> _TASK REQUIREMENTS_:
Find the string "legal" in the records and copy each line where it occurs.

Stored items
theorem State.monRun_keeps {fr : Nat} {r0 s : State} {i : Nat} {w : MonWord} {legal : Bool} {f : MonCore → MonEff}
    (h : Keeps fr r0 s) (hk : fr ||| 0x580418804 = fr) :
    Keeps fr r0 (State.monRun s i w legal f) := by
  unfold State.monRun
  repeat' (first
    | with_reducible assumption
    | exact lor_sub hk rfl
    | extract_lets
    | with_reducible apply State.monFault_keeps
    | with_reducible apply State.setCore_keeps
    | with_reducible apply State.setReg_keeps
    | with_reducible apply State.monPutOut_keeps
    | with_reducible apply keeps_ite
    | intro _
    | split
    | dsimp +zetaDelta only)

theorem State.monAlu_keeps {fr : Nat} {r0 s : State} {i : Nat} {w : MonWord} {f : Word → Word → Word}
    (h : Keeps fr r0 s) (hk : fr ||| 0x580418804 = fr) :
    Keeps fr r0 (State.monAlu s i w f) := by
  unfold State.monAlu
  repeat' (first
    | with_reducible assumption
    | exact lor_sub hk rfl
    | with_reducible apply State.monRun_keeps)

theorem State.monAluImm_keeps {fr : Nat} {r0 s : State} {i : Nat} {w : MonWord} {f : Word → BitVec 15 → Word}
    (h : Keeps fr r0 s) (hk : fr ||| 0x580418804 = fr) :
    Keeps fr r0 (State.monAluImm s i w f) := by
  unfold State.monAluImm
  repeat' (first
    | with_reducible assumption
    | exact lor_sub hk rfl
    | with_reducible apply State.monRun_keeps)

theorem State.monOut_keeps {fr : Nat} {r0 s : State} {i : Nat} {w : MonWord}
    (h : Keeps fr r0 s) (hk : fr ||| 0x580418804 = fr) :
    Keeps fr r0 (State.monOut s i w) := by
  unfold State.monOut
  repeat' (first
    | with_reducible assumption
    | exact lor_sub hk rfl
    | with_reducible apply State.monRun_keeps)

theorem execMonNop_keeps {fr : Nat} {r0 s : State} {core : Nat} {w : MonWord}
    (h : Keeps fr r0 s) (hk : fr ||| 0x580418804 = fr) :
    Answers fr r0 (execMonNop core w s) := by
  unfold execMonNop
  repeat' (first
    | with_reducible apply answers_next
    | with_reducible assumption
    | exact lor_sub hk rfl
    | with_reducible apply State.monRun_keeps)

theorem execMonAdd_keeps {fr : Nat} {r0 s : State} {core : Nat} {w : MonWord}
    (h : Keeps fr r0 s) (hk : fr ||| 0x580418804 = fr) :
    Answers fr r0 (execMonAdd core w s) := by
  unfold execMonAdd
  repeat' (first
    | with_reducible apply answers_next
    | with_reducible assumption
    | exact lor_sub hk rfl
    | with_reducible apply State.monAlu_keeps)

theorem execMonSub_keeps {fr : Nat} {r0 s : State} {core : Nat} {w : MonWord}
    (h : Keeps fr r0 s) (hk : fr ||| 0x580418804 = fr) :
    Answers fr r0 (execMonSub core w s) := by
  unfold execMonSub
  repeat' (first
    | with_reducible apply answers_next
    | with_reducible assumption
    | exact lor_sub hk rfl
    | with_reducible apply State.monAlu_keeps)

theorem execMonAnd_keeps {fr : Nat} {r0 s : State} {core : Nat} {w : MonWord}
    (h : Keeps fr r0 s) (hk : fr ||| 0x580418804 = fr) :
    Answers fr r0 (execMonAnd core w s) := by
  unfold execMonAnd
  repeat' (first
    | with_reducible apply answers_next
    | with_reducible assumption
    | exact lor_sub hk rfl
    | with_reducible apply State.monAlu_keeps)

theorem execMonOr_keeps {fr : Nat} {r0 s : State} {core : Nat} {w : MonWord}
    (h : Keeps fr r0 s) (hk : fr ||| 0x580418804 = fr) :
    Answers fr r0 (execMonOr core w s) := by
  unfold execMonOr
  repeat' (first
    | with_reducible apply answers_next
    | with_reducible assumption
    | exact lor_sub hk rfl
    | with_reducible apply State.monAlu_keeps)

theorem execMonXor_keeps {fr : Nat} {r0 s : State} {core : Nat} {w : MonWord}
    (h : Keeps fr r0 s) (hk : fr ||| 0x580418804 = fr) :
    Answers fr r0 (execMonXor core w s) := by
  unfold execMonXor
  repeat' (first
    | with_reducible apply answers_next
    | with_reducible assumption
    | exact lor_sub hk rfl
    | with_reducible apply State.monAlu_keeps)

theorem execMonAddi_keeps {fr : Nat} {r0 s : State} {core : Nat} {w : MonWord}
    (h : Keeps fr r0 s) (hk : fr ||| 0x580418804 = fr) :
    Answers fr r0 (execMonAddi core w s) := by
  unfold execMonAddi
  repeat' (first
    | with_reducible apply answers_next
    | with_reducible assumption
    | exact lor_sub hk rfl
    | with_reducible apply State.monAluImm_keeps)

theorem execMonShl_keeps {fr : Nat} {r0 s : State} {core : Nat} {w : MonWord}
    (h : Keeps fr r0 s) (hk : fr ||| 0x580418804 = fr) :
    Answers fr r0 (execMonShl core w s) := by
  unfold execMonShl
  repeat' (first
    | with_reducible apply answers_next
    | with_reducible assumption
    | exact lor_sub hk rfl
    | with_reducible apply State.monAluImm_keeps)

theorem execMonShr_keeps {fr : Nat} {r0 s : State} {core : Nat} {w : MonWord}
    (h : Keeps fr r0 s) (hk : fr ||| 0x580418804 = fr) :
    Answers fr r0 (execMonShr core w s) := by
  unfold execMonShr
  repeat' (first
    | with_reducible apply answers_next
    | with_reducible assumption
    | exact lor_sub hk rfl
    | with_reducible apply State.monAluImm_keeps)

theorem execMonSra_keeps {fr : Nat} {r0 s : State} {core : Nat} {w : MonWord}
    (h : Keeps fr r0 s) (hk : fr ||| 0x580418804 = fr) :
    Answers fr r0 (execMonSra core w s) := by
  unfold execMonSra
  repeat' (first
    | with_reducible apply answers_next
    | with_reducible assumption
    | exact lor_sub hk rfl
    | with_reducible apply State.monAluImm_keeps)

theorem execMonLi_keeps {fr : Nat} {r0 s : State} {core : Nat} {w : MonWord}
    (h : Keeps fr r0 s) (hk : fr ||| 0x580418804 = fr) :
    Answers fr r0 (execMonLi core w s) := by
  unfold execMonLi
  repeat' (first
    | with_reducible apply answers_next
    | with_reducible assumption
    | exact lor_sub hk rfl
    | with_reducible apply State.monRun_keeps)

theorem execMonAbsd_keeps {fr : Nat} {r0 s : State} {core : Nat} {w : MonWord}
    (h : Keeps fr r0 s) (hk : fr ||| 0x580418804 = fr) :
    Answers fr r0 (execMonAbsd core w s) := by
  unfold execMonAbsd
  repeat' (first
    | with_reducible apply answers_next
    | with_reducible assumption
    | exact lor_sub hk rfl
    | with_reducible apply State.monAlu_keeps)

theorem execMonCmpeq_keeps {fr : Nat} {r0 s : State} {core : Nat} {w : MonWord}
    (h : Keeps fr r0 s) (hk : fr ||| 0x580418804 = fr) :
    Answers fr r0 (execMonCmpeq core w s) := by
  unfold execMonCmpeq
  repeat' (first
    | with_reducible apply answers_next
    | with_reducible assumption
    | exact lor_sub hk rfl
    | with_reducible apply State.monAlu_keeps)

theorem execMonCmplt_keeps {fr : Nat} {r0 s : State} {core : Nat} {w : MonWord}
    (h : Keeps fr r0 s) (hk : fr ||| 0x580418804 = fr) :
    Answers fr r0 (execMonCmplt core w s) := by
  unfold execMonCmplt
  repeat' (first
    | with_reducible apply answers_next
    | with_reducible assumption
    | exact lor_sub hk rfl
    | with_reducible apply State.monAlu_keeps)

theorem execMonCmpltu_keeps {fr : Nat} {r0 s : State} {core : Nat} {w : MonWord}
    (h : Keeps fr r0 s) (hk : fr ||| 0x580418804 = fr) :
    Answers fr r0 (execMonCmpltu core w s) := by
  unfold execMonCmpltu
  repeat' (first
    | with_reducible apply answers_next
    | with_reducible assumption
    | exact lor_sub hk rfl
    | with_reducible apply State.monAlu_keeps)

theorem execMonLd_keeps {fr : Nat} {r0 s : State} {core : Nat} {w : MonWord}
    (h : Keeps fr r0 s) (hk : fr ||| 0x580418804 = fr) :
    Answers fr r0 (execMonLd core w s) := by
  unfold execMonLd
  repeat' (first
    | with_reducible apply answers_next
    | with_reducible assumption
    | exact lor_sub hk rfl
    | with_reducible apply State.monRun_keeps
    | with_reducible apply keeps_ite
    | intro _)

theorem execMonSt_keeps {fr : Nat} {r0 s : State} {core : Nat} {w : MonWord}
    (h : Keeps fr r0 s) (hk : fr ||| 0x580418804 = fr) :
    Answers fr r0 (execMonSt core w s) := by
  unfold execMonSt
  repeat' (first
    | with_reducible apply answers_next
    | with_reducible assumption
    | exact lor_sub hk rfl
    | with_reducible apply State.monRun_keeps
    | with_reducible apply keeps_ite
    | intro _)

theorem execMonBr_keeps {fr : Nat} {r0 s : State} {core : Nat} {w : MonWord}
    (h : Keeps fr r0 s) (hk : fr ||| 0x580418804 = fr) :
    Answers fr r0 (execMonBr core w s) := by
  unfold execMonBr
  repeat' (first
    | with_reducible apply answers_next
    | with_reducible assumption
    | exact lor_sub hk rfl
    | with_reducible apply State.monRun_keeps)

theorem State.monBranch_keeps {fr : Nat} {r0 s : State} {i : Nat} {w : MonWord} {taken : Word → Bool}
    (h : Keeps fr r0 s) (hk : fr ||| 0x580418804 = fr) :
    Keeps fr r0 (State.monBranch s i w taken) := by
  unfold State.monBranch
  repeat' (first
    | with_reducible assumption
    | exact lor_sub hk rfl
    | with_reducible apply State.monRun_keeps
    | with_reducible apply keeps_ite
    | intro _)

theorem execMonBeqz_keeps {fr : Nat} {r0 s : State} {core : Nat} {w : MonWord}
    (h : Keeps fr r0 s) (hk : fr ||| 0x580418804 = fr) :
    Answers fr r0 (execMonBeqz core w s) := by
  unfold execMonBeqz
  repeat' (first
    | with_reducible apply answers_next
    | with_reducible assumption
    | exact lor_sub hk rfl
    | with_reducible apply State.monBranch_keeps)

> _YOUR RESPONSE_:
theorem State.monRun_keeps {fr : Nat} {r0 s : State} {i : Nat} {w : MonWord} {legal : Bool} {f : MonCore → MonEff}
    Keeps fr r0 (State.monRun s i w legal f) := by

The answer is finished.